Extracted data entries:

○ ○ ○ ○

/-- One stack controller (R293). -/
structure Stack where
  temp : Int
  cmdReject : Bool
  therm : Bool
  ownerF : Bool
  ue : Bool
  ce : Bool
  mapBusy : Bool
  filling : Bool
  trained : Bool
  groups : Vector GroupMode 16
  /-- Rebuild pointers of the groups that rebuild (none, R281). -/
  rebuild : List (Nat × Nat)
  spareLeft : BitVec 16
  minBank : BitVec 8
  retired : BitVec 16
  ceCount : BitVec 32
  ueCount : BitVec 32
  ceLog : Word
  ueLog : Word
  ownLog : Word
  consEn : Bool
  period : BitVec 16
  rowThr : BitVec 8
  dieRows : BitVec 8
  burst : BitVec 8
  passes : BitVec 32
  posGroup : BitVec 4
  posK : BitVec 24
  /-- Repair queue, at most 16, as `stack.rep.next` shows a head (empty, R283). -/
  repairQ : List Word
  /-- The curator has written the head to the repair records (false, R283). -/
  repRecorded : Bool
  /-- Corrected errors of this patrol period by (channel × 32 + bank) × 16384 + row, per die (R285, R286). -/
  rowErrs : Tbl Nat
  /-- Latest correction of each channel: (die, channel, tick) (none, R286). -/
  burstSeen : List (Nat × Nat × Nat)
  /-- In-service spared rows per die (R286). -/
  dieSpared : Tbl Nat
  /-- Spare rows taken in service per (die, channel, bank) key, one bit each (R282). -/
  bankTaken : Tbl Nat
  /-- Dies due for retirement while the repair queue was full (none, R283, R286, R292). -/
  wantRetire : BitVec 16
  /-- Rows redirected: key of die, channel, bank, row to the spare row used (R282). -/
  rowMap : Tbl Nat
  /-- The boot key under which the latest fill wrote the lines (0: none, R287). -/
  fillGen : Nat
  /-- Self-refresh (R33, R306). -/
  selfRefresh : Bool
  refreshHalved : Bool
deriving DecidableEq, Repr, Inhabited

/-- A stack controller after a chip or module reset; stack s's spare rows are fused (R550). -/
def Stack.reset (s : Fin 16) : Stack :=
  { temp := 0, cmdReject := false, therm := false, ownerF := false, ue := false, ce := false, mapBusy := false,
    filling := false, trained := false, groups := Vector.replicate 16 .fullSpare, rebuild := [],
    spareLeft := Config.spareLeft s, minBank := Config.minBank s, retired := 0, ceCount := 0, ueCount := 0,
    ceLog := 0, ueLog := 0, ownLog := 0, consEn := true, period := 0x05A0, rowThr := 8, dieRows := 0x40, burst := 4,
    passes := 0, posGroup := 0, posK := 0, repairQ := [], repRecorded := false, rowErrs := [], burstSeen := [], dieSpared := [],
    bankTaken := [], wantRetire := 0, rowMap := [], fillGen := 0, selfRefresh := false, refreshHalved := false }

/-- The memory system: stored bytes, line sidebands, slices, stacks, keys and the halt (R243-R316). -/
structure Mem where
  /-- The plaintext of every memory line as the stacks hold it, by DPA; an unlisted byte is zero, as a filled line is
  (R287, R288). -/
  dram : List Host.Cell
  /-- Sidebands by address value A (R298) (fresh, R287). -/
  side : Tbl LineMeta
  /-- Chip cache: key slice × 2048 + set (empty, R243). -/
  slice : Tbl (CSet SliceLine)
  parts : List Partial
  stk : Vector Stack 16
  /-- Boot keys drawn so far; the present key is number `keyGen` where `keyValid` (R294). -/
  keyGen : Nat
  keyValid : Bool
  katOk : Bool
  haltCause : BitVec 8
  halted : Bool
  /-- A halt has started and how far it has come (0 none, 1 started, 2 propagated, 3 key zeroed, 4 fault pin, 5 links
  down, 6 cleared) (0, R306). -/
  haltStage : Nat
  haltRec : Word
  haltTick : Word
  lock : Bool
  curwin : Vector Word 4
  /-- Measured-page counts by page (0, R472). -/
  measured : Tbl Nat
  /-- The vault region is set aside, of this many pages (0, R428). -/
  vaultEn : Bool
  vaultPages : BitVec 18
  /-- An access reached no memory line, or a vault line it may not reach: part of DPA_HOLE (false, R41, R428). -/
  dpaHole : Bool
  /-- The model's counter of free values the memory system has drawn (0; DESIGN CHOICE, log entry 3). -/
  draws : Nat
deriving DecidableEq, Repr, Inhabited

def Mem.reset : Mem :=
  { dram := [], side := [], slice := [], parts := [], stk := Vector.ofFn Stack.reset, keyGen := 0,
    keyValid := false, katOk := false, haltCause := 0, halted := false, haltStage := 0, haltRec := 0, haltTick := 0,
    lock := false, curwin := Vector.replicate 4 0, measured := [], vaultEn := false, vaultPages := 0, dpaHole := false, draws := 0 }

/-! ### Host objects (R333-R362) -/

/-- How far a taken command has come: just taken; waiting for its stream, channel, core or fence; running (a LAUNCH's
program, a COPY on channel 4, an ABORT that drains, a CONTEXT_DESTROY that quiesces); or left behind by a core that went
out of service, holding its references (R456). -/
inductive CmdStage where
  | fresh | waiting | running | parked
deriving DecidableEq, Repr, Inhabited

/-- The command a queue has taken and not completed (R343). -/
structure QCmd where
  words : List Word
  pos : BitVec 32
  stage : CmdStage
deriving DecidableEq, Repr, Inhabited

/-- Who sent a fence signal (R338 RSRC). -/
inductive SigSrc where
  | program | command | block
deriving DecidableEq, Repr, Inhabited

/-- A signal on its way to the fence unit (R351). -/
structure FenceSig where
  fence : BitVec 14
  value : Word
  err : Bool
  src : SigSrc
deriving DecidableEq, Repr, Inhabited

structure HostObj where
  ctxbase : Word
  qbase : Word
  fbase : Word
  lock : Bool
  mirrorDrop : Bool
  cmdErr : Bool
  regress : Vector Word 8
  /-- Catalogue entries on chip, by number: context 32 words, queue 16 words, fence 4 words (empty, R335). -/
  ctxs : Tbl (List Word)
  queues : Tbl (List Word)
  fences : Tbl (List Word)
  /-- Queues whose VALID was 1 at their previous load, and fences that are LIVE (none, R339, R340). -/
  qvalid : Tbl Bool
  flive : Tbl Bool
  /-- The command each queue has taken and not completed (none, R343). -/
  taken : Tbl QCmd
  /-- Signals on their way to the fence unit, oldest first (empty, R354). -/
  inbox : List FenceSig
  /-- Fences whose mirror writes are pending (empty, R354). -/
  mirrors : List (BitVec 14)
  /-- Fences of destroyed contexts that are still LIVE: `true` for those that leave LIVE once their mirror writes are sent,
  `false` for those that wait for their references (none, R357). -/
  leaving : List (BitVec 14 × Bool)
  /-- `chip.svc.ctl` parts (R467). -/
  svcReq : Bool
  svcSafe : Bool
  svcWithdrawn : Bool
  svcCause : BitVec 3
  svcFence : BitVec 14
  svcSeq : BitVec 32
deriving DecidableEq, Repr, Inhabited

def HostObj.reset : HostObj :=
  { ctxbase := 0, qbase := 0, fbase := 0, lock := false, mirrorDrop := false, cmdErr := false,
    regress := Vector.replicate 8 0, ctxs := [], queues := [], fences := [], qvalid := [], flive := [], taken := [], inbox := [], mirrors := [], leaving := [],
    svcReq := false, svcSafe := false, svcWithdrawn := false, svcCause := 0, svcFence := 0, svcSeq := 0 }

/-! ### Fabric (R363-R394) -/

/-- What a RoCEv2 request packet of the module carries: a SEND, or an RDMA WRITE at an address under an R_Key. -/
inductive QpOp where
  | send
  | write (va : Word) (rkey : BitVec 32)
deriving DecidableEq, Repr, Inhabited

/-- What an acknowledgement of the module says (R368, R371). -/
inductive AckOut where
  | ack | nakSeq | nakInvalid | nakAccess | rnr
deriving DecidableEq, Repr, Inhabited

/-- A RoCEv2 packet the module sends (R368): a request packet of a message of `total` bytes, a packet of a READ's
response, an acknowledgement with the responder's message number, or a CNP. -/
inductive RocePkt where
  | request (psn : BitVec 24) (op : QpOp) (first last : Bool) (total : Nat) (data : List Byte)
  | readResp (psn : BitVec 24) (first last : Bool) (msn : BitVec 24) (data : List Byte)
  | answer (kind : AckOut) (psn msn : BitVec 24)
  | cnp
deriving DecidableEq, Repr, Inhabited

/-- The packets of the fabric ports; a RoCEv2 packet names the queue pair it leaves and the peer's. -/
inductive Packet where
  | roce (qp : BitVec 12) (dqpn : BitVec 24) (p : RocePkt)
  | nct (p : NctPkt)
  | transit (p : TrPkt)
deriving DecidableEq, Repr, Inhabited

/-- What the Ethernet, IP and UDP headers of a frame hold (R366, R367, R386, R409): the port's and the next hop's station
address, the VLAN tag's priority and id, the IP version, both addresses, the DSCP, and the UDP ports. The ECN field is
ECT(0). -/
structure FrameHdr where
  smac : BitVec 48
  dmac : BitVec 48
  vlan : Option (BitVec 3 × BitVec 12)
  v6 : Bool
  src : BitVec 128
  dst : BitVec 128
  dscp : BitVec 6
  sport : BitVec 16
  dport : BitVec 16
deriving DecidableEq, Repr, Inhabited

/-- What leaves the module toward the outside. The log is the model's own record of outputs. -/
inductive WireEvent where
  /-- A frame on a path: its Ethernet, IP and UDP headers, and the packet in it. -/
  | packet (path : Nat) (h : FrameHdr) (p : Packet)
  | arpReply (port : Nat) (mac : BitVec 48)
  /-- A message on the connection of a management session, its length in front (R513). -/
  | mgmt (session : Nat) (frame : List Byte)
  /-- The curator refuses or closes a management connection (R514). -/
  | mgmtRefused
  | smbus (bytes : List Byte)
  | smbusNack
deriving DecidableEq, Repr, Inhabited

/-- One fabric port (R394). -/
structure Port where
  ctl : Word
  fecUe : Bool
  linkDrop : Bool
  anDone : Bool
  kr : Bool
  /-- Split as of the latest link-up (R394 SPLIT). -/
  split : Bool
  mac : BitVec 48
  nhmac : BitVec 48
  fecce : Word
  fecue : Word
  txfr : Word
  rxfr : Word
  rxdrop : Word
  /-- Priorities paused by a received PFC frame (R366). -/
  paused : Byte
deriving DecidableEq, Repr, Inhabited

def Port.reset : Port :=
  { ctl := 1, fecUe := false, linkDrop := false, anDone := false, kr := false, split := false, mac := 0, nhmac := 0,
    fecce := 0, fecue := 0, txfr := 0, rxfr := 0, rxdrop := 0, paused := 0 }

/-- State of a path (R387). -/
inductive PathMode where
  | down | up | suspect
deriving DecidableEq, Repr, Inhabited

/-- Path p.h is number 2p + h (R364). -/
structure Path where
  mode : PathMode
  tx : Word
  rx : Word
  ce : Word
  retx : Word
  /-- Tick since which an NCT packet sent on it has waited for any acknowledgement (none), and of its latest one (R387). -/
  since : Option Word
  ackAt : Option Word
  /-- Tick of the latest PROBE on it while SUSPECT (none). -/
  probeAt : Option Word
deriving DecidableEq, Repr, Inhabited

/-- An outbound RoCEv2 request packet, kept until it is acknowledged (R372). -/
structure QpReq where
  psn : BitVec 24
  op : QpOp
  data : List Byte
  /-- First and last packet of its message, and the message's bytes. -/
  first : Bool
  last : Bool
  total : Nat
  /-- The request it belongs to; none for a fence mirror. -/
  req : Option Nat
  sent : Bool
  /-- Tick it was last sent at. -/
  at' : Word
deriving DecidableEq, Repr, Inhabited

○ ○ ○ ○

WORK ORDER:
Would you copy, unchanged, the stretch of the records above that begins at the line containing "Fences of destroyed" and ends at the line containing "Nat) (data : List Byte)", and only that?

RESULT OF THIS TASK:
  /-- Fences of destroyed contexts that are still LIVE: `true` for those that leave LIVE once their mirror writes are sent,
  `false` for those that wait for their references (none, R357). -/
  leaving : List (BitVec 14 × Bool)
  /-- `chip.svc.ctl` parts (R467). -/
  svcReq : Bool
  svcSafe : Bool
  svcWithdrawn : Bool
  svcCause : BitVec 3
  svcFence : BitVec 14
  svcSeq : BitVec 32
deriving DecidableEq, Repr, Inhabited

def HostObj.reset : HostObj :=
  { ctxbase := 0, qbase := 0, fbase := 0, lock := false, mirrorDrop := false, cmdErr := false,
    regress := Vector.replicate 8 0, ctxs := [], queues := [], fences := [], qvalid := [], flive := [], taken := [], inbox := [], mirrors := [], leaving := [],
    svcReq := false, svcSafe := false, svcWithdrawn := false, svcCause := 0, svcFence := 0, svcSeq := 0 }

/-! ### Fabric (R363-R394) -/

/-- What a RoCEv2 request packet of the module carries: a SEND, or an RDMA WRITE at an address under an R_Key. -/
inductive QpOp where
  | send
  | write (va : Word) (rkey : BitVec 32)
deriving DecidableEq, Repr, Inhabited

/-- What an acknowledgement of the module says (R368, R371). -/
inductive AckOut where
  | ack | nakSeq | nakInvalid | nakAccess | rnr
deriving DecidableEq, Repr, Inhabited

/-- A RoCEv2 packet the module sends (R368): a request packet of a message of `total` bytes, a packet of a READ's
response, an acknowledgement with the responder's message number, or a CNP. -/
inductive RocePkt where
  | request (psn : BitVec 24) (op : QpOp) (first last : Bool) (total : Nat) (data : List Byte)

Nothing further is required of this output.